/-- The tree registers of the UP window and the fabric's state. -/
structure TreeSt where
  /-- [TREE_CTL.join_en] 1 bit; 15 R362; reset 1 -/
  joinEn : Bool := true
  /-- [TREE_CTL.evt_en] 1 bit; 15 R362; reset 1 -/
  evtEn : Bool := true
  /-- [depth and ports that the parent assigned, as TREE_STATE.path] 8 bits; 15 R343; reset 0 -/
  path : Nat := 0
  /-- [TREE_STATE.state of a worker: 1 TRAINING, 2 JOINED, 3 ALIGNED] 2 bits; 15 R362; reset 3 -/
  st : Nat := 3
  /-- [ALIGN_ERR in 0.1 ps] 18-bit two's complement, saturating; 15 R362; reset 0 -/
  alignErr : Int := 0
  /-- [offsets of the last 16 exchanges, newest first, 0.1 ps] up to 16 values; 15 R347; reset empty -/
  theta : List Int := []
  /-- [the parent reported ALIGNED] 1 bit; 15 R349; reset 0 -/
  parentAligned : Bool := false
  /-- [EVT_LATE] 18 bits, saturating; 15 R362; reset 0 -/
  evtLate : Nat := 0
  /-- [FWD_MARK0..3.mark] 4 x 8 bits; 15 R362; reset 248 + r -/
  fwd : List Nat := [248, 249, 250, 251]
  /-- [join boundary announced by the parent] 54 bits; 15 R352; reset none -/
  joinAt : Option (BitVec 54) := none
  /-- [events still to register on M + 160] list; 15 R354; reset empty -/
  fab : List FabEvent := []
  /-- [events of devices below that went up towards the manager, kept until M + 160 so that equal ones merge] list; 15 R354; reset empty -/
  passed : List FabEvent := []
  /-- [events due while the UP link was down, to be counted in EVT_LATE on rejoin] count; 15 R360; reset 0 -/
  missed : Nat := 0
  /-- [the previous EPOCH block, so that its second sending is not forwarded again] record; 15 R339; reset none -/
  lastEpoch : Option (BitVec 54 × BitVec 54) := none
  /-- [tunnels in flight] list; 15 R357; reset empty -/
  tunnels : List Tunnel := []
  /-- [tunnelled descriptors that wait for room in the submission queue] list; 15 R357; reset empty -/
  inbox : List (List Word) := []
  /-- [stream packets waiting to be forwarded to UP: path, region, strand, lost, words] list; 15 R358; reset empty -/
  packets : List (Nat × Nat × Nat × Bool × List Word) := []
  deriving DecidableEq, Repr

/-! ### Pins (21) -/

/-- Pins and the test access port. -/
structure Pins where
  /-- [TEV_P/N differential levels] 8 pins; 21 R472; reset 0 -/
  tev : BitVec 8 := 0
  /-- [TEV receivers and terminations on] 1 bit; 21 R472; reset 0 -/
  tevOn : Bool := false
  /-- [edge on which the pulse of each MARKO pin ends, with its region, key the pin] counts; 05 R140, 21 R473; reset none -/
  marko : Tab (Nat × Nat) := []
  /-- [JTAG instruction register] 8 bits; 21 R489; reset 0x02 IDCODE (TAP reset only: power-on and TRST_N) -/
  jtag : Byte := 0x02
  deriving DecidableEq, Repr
══════════════════════════════
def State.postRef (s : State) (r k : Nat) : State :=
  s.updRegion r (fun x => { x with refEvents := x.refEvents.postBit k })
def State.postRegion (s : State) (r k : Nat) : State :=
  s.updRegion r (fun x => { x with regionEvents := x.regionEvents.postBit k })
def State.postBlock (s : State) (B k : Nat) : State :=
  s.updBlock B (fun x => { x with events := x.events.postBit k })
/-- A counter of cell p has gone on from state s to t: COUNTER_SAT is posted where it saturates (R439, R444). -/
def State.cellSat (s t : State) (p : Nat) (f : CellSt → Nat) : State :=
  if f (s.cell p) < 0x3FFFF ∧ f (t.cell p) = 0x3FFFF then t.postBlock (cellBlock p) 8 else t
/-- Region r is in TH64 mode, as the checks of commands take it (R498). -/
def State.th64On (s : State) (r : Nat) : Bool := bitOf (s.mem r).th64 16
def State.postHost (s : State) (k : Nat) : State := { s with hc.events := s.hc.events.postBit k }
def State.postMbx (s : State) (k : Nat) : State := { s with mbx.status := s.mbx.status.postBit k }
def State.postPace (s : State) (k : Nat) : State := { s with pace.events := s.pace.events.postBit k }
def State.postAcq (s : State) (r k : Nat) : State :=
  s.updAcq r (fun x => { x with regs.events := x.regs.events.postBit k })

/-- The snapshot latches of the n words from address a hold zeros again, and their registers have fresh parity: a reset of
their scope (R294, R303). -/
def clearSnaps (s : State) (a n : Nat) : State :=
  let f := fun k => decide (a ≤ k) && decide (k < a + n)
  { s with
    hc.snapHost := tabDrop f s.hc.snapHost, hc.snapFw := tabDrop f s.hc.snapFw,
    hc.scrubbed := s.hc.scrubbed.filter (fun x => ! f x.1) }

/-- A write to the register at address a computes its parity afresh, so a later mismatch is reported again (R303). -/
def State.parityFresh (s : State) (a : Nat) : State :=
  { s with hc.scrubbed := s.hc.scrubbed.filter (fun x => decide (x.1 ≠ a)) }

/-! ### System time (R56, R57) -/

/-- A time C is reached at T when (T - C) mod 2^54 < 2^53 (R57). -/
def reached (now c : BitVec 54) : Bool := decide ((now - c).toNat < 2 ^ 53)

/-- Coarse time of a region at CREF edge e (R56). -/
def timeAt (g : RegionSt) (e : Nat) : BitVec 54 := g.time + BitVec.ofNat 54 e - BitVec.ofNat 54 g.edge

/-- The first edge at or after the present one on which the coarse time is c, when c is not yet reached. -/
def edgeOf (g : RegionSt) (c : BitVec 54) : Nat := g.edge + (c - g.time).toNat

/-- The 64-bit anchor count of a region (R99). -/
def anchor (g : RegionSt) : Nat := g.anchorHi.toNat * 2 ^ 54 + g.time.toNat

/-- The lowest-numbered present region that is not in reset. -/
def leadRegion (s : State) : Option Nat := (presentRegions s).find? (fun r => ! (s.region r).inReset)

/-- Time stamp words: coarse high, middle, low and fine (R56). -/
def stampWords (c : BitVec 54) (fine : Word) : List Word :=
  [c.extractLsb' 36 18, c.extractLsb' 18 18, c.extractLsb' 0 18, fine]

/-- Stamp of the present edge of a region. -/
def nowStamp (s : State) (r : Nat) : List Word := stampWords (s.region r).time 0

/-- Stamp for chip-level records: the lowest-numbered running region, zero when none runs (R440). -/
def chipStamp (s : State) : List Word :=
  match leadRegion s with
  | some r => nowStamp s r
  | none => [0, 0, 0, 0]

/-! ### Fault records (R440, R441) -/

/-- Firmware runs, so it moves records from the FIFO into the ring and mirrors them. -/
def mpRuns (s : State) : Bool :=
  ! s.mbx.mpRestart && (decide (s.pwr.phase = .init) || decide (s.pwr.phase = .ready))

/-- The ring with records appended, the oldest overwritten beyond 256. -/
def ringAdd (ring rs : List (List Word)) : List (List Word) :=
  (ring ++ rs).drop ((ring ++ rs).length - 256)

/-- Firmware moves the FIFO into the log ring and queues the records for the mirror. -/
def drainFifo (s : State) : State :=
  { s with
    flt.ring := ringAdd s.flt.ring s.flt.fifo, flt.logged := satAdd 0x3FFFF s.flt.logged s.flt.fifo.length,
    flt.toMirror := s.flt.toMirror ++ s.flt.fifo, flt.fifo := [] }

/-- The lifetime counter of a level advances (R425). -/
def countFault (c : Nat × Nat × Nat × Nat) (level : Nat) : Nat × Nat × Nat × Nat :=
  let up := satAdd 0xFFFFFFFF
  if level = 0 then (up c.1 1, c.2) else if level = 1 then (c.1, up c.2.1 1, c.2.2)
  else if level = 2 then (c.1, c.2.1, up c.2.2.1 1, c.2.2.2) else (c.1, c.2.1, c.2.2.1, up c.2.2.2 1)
══════════════════════════════
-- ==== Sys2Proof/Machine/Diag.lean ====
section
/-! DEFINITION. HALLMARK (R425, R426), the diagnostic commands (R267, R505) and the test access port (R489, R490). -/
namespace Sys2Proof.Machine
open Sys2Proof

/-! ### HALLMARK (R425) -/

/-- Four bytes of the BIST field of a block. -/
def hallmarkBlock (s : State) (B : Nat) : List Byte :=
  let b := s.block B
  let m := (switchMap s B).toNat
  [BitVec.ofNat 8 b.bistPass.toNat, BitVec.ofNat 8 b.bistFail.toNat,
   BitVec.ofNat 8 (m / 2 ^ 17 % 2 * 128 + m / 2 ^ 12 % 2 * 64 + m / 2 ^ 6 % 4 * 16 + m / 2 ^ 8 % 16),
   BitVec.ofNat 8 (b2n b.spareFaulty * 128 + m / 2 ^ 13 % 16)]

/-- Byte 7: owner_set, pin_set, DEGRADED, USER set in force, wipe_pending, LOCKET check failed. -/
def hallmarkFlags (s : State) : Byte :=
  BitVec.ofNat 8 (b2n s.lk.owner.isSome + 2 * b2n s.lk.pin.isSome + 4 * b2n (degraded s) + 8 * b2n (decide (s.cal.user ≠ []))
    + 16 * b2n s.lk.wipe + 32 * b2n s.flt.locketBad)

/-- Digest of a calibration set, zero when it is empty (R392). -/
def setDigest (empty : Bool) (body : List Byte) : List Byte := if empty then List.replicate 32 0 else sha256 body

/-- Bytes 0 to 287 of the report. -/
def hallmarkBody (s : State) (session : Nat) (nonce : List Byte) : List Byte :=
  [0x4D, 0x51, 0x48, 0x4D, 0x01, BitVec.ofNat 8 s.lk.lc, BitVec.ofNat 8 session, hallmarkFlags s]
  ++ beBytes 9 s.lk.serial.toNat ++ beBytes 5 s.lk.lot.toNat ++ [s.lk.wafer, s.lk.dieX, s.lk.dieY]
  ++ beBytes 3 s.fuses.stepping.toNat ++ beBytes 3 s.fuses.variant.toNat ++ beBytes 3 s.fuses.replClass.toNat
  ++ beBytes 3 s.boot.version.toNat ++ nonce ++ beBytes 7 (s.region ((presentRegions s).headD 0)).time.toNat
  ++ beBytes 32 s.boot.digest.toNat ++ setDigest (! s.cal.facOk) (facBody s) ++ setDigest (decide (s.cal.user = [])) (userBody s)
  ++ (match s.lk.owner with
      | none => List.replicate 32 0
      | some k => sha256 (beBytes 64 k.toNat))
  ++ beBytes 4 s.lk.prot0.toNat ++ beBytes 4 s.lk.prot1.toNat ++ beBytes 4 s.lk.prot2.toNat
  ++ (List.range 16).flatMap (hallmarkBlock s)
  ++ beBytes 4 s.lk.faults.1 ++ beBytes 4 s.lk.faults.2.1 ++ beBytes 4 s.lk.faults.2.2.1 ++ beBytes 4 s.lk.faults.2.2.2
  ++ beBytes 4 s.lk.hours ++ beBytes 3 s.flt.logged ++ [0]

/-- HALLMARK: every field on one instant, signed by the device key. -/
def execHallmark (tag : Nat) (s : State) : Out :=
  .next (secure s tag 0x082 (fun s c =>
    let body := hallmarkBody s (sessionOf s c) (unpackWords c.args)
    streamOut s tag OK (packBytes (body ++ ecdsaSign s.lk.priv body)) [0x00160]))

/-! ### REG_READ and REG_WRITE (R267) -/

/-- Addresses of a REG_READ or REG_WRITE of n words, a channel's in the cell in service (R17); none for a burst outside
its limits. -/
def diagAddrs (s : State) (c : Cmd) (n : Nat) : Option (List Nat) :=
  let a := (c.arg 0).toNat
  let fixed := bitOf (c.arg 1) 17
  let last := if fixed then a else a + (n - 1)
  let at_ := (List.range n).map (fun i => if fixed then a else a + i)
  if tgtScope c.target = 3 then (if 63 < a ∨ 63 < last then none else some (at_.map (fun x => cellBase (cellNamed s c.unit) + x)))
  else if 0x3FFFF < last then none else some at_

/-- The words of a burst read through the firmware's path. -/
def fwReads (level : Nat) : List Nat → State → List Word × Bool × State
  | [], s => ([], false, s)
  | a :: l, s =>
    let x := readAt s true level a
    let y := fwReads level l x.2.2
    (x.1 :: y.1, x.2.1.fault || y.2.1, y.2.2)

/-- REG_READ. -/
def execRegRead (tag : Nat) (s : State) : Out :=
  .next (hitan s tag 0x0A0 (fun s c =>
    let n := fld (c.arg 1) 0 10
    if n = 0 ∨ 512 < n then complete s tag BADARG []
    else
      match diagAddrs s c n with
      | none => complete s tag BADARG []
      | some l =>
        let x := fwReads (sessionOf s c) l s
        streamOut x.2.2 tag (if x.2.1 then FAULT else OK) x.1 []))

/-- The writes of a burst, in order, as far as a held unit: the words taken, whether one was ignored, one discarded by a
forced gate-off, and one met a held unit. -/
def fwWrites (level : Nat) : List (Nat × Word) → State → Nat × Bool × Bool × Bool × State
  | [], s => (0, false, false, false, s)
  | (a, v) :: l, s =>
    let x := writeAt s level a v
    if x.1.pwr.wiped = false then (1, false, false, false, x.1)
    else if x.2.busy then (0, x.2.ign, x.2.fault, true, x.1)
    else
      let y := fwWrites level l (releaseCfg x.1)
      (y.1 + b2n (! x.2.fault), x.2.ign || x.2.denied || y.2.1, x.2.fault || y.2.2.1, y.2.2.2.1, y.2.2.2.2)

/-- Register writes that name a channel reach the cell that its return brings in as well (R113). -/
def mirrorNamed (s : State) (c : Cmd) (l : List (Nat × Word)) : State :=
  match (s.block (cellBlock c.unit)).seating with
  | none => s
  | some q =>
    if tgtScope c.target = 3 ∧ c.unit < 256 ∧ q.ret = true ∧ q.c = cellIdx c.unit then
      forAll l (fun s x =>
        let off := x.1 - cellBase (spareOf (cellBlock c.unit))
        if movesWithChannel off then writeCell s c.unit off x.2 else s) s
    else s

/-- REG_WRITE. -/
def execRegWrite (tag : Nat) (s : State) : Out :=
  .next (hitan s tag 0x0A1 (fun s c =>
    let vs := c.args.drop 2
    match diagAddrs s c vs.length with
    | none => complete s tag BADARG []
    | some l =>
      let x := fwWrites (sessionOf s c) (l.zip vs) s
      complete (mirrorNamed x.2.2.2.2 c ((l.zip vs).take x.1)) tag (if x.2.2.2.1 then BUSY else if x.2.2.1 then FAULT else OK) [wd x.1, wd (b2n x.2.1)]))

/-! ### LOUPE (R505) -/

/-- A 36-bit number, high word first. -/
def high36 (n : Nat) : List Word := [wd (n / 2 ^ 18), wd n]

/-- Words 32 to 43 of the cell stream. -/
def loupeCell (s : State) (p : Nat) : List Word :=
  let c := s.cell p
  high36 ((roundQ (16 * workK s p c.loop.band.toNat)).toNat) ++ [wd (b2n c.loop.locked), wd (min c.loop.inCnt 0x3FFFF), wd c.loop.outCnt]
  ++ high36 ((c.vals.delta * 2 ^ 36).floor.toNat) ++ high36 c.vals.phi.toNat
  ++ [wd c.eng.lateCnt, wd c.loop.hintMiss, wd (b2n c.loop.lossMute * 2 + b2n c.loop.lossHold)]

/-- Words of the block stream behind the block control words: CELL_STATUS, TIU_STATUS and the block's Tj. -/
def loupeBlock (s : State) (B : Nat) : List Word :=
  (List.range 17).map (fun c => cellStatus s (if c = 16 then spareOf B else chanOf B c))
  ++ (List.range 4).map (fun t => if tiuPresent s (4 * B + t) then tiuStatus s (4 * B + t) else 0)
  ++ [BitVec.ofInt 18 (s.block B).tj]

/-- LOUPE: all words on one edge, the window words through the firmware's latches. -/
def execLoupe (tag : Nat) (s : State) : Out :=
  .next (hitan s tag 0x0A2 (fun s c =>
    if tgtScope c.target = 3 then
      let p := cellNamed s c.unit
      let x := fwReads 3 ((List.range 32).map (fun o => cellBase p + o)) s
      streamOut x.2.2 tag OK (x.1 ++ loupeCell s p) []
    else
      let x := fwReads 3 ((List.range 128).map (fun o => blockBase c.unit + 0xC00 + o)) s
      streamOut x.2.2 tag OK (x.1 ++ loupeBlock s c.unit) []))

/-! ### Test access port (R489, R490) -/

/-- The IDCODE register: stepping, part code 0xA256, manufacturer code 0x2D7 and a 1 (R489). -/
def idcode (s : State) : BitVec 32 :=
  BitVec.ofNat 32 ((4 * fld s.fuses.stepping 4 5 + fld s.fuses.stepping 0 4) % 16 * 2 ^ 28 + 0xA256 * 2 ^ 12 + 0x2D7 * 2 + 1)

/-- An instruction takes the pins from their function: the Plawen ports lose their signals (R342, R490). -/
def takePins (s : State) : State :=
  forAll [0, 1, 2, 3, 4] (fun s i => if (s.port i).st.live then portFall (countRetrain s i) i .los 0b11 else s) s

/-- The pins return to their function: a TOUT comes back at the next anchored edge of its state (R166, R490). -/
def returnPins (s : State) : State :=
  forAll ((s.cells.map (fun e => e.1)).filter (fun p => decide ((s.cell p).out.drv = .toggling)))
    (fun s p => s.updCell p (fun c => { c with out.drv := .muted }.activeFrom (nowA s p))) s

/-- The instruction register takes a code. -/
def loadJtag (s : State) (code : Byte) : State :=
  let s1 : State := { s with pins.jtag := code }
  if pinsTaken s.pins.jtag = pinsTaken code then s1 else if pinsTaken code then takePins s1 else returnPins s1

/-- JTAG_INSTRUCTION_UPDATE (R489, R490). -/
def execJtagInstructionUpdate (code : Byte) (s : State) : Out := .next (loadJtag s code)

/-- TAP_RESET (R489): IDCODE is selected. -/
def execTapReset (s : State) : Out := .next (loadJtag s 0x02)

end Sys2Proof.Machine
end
══════════════════════════════
_WORK TASK_: Please give back, exactly as it stands above, the stretch from the line with "LOUPE (R505) -/" through the line with "def idcode (s", and no line outside it.

_EXPECTED ANSWER_:
/-! ### LOUPE (R505) -/

/-- A 36-bit number, high word first. -/
def high36 (n : Nat) : List Word := [wd (n / 2 ^ 18), wd n]

/-- Words 32 to 43 of the cell stream. -/
def loupeCell (s : State) (p : Nat) : List Word :=
  let c := s.cell p
  high36 ((roundQ (16 * workK s p c.loop.band.toNat)).toNat) ++ [wd (b2n c.loop.locked), wd (min c.loop.inCnt 0x3FFFF), wd c.loop.outCnt]
  ++ high36 ((c.vals.delta * 2 ^ 36).floor.toNat) ++ high36 c.vals.phi.toNat
  ++ [wd c.eng.lateCnt, wd c.loop.hintMiss, wd (b2n c.loop.lossMute * 2 + b2n c.loop.lossHold)]

/-- Words of the block stream behind the block control words: CELL_STATUS, TIU_STATUS and the block's Tj. -/
def loupeBlock (s : State) (B : Nat) : List Word :=
  (List.range 17).map (fun c => cellStatus s (if c = 16 then spareOf B else chanOf B c))
  ++ (List.range 4).map (fun t => if tiuPresent s (4 * B + t) then tiuStatus s (4 * B + t) else 0)
  ++ [BitVec.ofInt 18 (s.block B).tj]

/-- LOUPE: all words on one edge, the window words through the firmware's latches. -/
def execLoupe (tag : Nat) (s : State) : Out :=
  .next (hitan s tag 0x0A2 (fun s c =>
    if tgtScope c.target = 3 then
      let p := cellNamed s c.unit
      let x := fwReads 3 ((List.range 32).map (fun o => cellBase p + o)) s
      streamOut x.2.2 tag OK (x.1 ++ loupeCell s p) []
    else
      let x := fwReads 3 ((List.range 128).map (fun o => blockBase c.unit + 0xC00 + o)) s
      streamOut x.2.2 tag OK (x.1 ++ loupeBlock s c.unit) []))

/-! ### Test access port (R489, R490) -/

/-- The IDCODE register: stepping, part code 0xA256, manufacturer code 0x2D7 and a 1 (R489). -/
def idcode (s : State) : BitVec 32 :=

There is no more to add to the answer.